**TASK INSTRUCTIONS**
From the entries below, copy every line holding the word "next".

*** DATA SUPPLIED ***

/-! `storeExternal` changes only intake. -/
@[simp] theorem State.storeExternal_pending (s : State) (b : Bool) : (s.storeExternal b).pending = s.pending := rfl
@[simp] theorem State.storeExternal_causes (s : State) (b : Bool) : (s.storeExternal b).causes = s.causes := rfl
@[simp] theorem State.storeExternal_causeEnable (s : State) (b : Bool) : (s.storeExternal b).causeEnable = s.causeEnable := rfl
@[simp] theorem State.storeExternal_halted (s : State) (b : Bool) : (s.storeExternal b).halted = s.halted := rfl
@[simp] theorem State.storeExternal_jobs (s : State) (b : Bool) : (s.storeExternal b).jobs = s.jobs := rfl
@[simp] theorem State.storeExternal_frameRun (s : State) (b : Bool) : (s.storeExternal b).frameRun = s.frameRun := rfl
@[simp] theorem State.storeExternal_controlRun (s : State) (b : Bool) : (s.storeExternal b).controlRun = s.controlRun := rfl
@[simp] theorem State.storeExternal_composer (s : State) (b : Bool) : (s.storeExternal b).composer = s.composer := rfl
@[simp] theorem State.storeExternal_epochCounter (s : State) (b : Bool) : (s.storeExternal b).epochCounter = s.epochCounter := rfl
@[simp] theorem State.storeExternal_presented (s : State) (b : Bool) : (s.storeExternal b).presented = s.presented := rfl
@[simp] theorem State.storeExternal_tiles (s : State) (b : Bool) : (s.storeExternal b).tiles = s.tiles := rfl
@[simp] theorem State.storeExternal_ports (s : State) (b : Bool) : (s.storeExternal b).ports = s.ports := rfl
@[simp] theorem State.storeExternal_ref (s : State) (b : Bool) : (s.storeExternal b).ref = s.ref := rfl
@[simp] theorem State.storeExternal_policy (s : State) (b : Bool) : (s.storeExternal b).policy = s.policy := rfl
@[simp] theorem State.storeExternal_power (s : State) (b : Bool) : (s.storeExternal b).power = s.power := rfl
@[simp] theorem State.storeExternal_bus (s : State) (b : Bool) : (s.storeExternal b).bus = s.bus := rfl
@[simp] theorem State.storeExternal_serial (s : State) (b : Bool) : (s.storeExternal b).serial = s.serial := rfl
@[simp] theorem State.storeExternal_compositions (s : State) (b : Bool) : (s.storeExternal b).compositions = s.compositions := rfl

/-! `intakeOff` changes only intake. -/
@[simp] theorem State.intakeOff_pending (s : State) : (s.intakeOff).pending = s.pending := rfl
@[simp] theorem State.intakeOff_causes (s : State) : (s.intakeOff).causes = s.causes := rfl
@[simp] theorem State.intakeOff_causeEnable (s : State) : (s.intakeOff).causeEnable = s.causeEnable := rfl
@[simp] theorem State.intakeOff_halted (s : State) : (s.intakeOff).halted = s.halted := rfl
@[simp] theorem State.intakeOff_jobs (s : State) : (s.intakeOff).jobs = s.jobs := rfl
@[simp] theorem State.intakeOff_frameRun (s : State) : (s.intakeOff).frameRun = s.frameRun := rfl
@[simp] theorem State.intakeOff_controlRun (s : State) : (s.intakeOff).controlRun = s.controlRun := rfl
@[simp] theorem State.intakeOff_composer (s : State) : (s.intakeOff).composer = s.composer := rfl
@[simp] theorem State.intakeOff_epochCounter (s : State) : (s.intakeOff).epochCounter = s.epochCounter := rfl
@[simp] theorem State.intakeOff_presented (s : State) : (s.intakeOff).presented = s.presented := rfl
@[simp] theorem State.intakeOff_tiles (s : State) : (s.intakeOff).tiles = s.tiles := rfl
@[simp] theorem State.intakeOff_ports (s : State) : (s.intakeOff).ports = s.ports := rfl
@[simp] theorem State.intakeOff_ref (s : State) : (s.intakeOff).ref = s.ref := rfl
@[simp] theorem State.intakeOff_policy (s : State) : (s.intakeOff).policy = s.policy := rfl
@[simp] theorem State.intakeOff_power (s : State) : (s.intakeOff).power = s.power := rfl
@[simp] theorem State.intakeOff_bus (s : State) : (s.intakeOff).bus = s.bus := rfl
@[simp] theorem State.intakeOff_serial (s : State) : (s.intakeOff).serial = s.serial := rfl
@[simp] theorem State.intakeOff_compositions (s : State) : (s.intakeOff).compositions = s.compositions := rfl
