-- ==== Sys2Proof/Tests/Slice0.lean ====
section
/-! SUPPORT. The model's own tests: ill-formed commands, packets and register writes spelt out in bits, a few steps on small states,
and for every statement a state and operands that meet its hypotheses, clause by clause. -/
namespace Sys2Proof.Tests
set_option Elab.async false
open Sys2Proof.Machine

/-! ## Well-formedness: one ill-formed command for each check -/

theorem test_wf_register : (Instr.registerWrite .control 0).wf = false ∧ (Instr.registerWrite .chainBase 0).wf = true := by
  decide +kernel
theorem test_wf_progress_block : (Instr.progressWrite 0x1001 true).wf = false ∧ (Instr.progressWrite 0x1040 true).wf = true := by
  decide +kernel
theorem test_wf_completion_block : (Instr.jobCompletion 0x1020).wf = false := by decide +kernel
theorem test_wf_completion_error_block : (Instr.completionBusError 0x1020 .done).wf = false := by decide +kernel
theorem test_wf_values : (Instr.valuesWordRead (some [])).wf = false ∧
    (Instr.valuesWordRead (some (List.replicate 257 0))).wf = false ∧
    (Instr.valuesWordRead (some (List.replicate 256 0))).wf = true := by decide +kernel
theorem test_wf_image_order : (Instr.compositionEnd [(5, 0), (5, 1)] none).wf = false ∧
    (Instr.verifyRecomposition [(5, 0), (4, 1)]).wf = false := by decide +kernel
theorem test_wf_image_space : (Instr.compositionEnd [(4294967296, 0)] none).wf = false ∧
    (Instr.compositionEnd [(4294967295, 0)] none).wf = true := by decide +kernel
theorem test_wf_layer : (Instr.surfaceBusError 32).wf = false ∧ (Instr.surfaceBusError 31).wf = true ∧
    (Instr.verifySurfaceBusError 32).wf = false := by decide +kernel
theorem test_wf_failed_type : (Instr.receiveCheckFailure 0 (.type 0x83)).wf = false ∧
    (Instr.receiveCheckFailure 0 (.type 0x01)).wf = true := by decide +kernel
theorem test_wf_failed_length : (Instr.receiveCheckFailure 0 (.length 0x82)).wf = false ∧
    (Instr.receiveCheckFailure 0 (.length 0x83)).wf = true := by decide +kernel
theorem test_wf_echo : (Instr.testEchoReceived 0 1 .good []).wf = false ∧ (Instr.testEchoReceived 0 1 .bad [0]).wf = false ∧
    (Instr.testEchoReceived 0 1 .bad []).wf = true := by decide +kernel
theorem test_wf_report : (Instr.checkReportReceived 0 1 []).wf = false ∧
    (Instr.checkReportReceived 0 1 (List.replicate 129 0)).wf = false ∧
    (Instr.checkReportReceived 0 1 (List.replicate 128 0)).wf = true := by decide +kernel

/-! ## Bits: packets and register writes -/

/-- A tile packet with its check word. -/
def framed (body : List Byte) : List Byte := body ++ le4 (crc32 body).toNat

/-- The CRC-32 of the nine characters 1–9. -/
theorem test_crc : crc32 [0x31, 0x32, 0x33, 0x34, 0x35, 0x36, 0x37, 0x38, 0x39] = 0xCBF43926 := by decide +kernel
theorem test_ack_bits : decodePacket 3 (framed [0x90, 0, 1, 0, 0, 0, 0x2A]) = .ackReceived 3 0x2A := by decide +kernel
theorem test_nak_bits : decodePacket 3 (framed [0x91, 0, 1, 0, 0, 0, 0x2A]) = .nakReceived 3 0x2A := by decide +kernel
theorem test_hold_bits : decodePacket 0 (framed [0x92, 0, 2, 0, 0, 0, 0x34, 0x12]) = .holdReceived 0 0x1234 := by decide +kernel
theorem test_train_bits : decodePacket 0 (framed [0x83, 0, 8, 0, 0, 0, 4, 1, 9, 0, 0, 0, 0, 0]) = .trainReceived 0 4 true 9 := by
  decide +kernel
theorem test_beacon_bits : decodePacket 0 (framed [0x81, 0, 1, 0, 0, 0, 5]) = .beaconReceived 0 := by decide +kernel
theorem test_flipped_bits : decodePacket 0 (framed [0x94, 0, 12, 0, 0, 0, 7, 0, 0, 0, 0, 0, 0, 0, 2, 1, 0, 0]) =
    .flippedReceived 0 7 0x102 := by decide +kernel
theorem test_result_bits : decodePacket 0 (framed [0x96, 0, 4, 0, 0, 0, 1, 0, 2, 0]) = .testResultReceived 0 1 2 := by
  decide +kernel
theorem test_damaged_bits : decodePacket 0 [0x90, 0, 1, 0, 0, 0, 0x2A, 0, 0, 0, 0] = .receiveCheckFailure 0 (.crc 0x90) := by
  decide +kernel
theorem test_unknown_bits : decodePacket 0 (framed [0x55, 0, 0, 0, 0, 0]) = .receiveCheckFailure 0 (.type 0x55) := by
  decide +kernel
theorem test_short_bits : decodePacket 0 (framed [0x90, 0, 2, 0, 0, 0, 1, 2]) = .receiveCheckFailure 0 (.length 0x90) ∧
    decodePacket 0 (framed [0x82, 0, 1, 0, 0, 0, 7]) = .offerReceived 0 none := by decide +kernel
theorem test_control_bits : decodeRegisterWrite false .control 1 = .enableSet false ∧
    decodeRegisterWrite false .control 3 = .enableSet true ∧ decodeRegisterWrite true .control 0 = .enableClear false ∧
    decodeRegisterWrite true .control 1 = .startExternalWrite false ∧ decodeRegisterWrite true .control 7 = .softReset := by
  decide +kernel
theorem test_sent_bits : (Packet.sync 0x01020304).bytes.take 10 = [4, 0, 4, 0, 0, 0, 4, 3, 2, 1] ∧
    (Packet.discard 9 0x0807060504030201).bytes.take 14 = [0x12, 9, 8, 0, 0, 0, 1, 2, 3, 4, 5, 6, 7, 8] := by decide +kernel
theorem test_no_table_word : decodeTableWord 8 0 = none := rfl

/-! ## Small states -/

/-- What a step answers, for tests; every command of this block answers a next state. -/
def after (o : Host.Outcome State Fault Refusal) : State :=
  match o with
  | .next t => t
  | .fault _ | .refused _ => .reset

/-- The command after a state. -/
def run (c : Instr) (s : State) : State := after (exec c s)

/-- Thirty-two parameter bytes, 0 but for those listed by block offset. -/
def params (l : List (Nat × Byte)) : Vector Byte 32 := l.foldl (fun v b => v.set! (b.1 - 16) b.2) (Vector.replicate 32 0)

*** End of DATA SUPPLIED ***

**RESULT OF THE EXERCISE**
/-- What a step answers, for tests; every command of this block answers a next state. -/
  | .next t => t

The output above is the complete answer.